EXCERPTED DATA

━━━━━━━━━━━━━━━━━━━━

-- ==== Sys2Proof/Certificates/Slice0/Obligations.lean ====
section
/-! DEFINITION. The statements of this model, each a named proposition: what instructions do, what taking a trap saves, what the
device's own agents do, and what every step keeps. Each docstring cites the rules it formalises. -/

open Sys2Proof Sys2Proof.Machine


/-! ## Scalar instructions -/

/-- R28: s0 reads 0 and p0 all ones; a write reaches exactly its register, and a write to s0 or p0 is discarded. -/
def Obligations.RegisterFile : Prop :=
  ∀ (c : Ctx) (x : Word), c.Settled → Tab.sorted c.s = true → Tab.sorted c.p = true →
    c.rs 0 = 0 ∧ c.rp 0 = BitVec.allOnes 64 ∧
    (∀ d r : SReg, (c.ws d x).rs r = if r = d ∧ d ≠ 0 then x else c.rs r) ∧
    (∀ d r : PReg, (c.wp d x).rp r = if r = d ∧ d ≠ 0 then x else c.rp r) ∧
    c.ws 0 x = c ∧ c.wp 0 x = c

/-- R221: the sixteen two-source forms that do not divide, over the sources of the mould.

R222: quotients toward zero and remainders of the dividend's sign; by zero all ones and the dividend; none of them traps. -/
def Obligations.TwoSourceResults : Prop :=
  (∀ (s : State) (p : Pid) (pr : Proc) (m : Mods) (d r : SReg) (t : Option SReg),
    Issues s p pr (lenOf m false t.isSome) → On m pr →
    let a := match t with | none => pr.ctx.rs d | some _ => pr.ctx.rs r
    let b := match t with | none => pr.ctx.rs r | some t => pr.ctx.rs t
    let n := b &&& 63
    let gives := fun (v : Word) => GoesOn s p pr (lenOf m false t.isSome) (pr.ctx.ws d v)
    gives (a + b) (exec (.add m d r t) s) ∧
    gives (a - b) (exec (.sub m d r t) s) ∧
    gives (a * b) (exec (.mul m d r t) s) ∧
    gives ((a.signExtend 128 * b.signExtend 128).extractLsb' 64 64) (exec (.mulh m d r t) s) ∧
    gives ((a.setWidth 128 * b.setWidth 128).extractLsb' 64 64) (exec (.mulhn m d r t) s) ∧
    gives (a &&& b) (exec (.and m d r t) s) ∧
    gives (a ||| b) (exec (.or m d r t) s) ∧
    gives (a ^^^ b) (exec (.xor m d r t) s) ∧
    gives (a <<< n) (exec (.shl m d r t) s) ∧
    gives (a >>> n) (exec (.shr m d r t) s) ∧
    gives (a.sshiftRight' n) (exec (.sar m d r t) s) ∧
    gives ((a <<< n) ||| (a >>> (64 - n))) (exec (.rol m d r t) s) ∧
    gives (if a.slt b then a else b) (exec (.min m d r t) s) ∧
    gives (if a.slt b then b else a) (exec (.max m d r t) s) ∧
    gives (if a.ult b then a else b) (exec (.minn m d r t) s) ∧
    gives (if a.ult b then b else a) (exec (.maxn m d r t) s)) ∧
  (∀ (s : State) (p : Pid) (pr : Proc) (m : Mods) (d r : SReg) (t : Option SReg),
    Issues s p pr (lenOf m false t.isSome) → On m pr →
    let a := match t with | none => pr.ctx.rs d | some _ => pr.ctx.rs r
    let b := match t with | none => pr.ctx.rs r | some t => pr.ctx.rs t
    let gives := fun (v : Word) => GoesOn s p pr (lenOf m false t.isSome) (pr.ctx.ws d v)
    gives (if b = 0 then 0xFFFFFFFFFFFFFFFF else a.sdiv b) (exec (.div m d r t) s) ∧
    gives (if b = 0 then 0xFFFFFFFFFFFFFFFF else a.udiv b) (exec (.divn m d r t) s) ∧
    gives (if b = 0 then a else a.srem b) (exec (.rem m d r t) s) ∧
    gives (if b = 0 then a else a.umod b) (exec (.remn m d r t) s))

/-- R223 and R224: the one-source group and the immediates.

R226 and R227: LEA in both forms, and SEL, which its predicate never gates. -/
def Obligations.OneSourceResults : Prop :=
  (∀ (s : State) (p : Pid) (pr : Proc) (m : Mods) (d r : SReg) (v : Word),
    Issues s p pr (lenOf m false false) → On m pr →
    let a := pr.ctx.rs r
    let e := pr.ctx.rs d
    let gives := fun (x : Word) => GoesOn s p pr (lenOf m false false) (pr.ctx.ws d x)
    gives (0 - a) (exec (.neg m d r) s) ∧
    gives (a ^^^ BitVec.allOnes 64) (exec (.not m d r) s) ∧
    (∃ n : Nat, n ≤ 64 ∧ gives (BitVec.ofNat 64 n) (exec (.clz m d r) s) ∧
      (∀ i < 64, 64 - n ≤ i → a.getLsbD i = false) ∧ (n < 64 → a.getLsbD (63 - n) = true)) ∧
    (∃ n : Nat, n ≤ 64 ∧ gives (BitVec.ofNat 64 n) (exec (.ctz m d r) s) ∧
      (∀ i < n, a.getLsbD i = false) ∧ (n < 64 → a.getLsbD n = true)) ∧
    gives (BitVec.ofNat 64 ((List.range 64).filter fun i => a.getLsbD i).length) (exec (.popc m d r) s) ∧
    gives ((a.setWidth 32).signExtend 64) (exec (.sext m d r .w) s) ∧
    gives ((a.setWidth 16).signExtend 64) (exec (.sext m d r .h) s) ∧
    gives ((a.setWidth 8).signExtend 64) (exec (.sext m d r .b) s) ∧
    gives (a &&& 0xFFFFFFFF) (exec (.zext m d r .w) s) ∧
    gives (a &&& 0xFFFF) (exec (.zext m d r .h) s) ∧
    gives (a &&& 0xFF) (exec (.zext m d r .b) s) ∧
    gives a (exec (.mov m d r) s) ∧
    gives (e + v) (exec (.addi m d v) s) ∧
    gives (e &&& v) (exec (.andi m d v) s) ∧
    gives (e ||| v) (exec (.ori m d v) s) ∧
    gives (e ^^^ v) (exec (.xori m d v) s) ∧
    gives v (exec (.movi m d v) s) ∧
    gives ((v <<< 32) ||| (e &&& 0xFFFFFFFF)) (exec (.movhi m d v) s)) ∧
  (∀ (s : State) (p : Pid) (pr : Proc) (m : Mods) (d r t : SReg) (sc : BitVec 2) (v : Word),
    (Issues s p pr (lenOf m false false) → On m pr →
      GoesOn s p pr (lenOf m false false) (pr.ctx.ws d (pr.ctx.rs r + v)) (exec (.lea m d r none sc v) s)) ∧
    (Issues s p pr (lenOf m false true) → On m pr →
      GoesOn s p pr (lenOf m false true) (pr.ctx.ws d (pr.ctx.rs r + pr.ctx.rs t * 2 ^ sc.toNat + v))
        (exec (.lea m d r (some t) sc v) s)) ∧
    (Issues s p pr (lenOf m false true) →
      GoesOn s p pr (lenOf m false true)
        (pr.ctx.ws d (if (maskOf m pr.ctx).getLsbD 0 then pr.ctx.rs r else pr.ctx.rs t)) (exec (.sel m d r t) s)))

━━━━━━━━━━━━━━━━━━━━

THE TASK
Print, from the entries above, the line with "def Obligations.OneSourceResults : Prop", the line with "(Issues s p pr (lenOf m false true) → On" and all lines between them, exactly and with nothing else.

RESPONSE
def Obligations.OneSourceResults : Prop :=
  (∀ (s : State) (p : Pid) (pr : Proc) (m : Mods) (d r : SReg) (v : Word),
    Issues s p pr (lenOf m false false) → On m pr →
    let a := pr.ctx.rs r
    let e := pr.ctx.rs d
    let gives := fun (x : Word) => GoesOn s p pr (lenOf m false false) (pr.ctx.ws d x)
    gives (0 - a) (exec (.neg m d r) s) ∧
    gives (a ^^^ BitVec.allOnes 64) (exec (.not m d r) s) ∧
    (∃ n : Nat, n ≤ 64 ∧ gives (BitVec.ofNat 64 n) (exec (.clz m d r) s) ∧
      (∀ i < 64, 64 - n ≤ i → a.getLsbD i = false) ∧ (n < 64 → a.getLsbD (63 - n) = true)) ∧
    (∃ n : Nat, n ≤ 64 ∧ gives (BitVec.ofNat 64 n) (exec (.ctz m d r) s) ∧
      (∀ i < n, a.getLsbD i = false) ∧ (n < 64 → a.getLsbD n = true)) ∧
    gives (BitVec.ofNat 64 ((List.range 64).filter fun i => a.getLsbD i).length) (exec (.popc m d r) s) ∧
    gives ((a.setWidth 32).signExtend 64) (exec (.sext m d r .w) s) ∧
    gives ((a.setWidth 16).signExtend 64) (exec (.sext m d r .h) s) ∧
    gives ((a.setWidth 8).signExtend 64) (exec (.sext m d r .b) s) ∧
    gives (a &&& 0xFFFFFFFF) (exec (.zext m d r .w) s) ∧
    gives (a &&& 0xFFFF) (exec (.zext m d r .h) s) ∧
    gives (a &&& 0xFF) (exec (.zext m d r .b) s) ∧
    gives a (exec (.mov m d r) s) ∧
    gives (e + v) (exec (.addi m d v) s) ∧
    gives (e &&& v) (exec (.andi m d v) s) ∧
    gives (e ||| v) (exec (.ori m d v) s) ∧
    gives (e ^^^ v) (exec (.xori m d v) s) ∧
    gives v (exec (.movi m d v) s) ∧
    gives ((v <<< 32) ||| (e &&& 0xFFFFFFFF)) (exec (.movhi m d v) s)) ∧
  (∀ (s : State) (p : Pid) (pr : Proc) (m : Mods) (d r t : SReg) (sc : BitVec 2) (v : Word),
    (Issues s p pr (lenOf m false false) → On m pr →
      GoesOn s p pr (lenOf m false false) (pr.ctx.ws d (pr.ctx.rs r + v)) (exec (.lea m d r none sc v) s)) ∧
    (Issues s p pr (lenOf m false true) → On m pr →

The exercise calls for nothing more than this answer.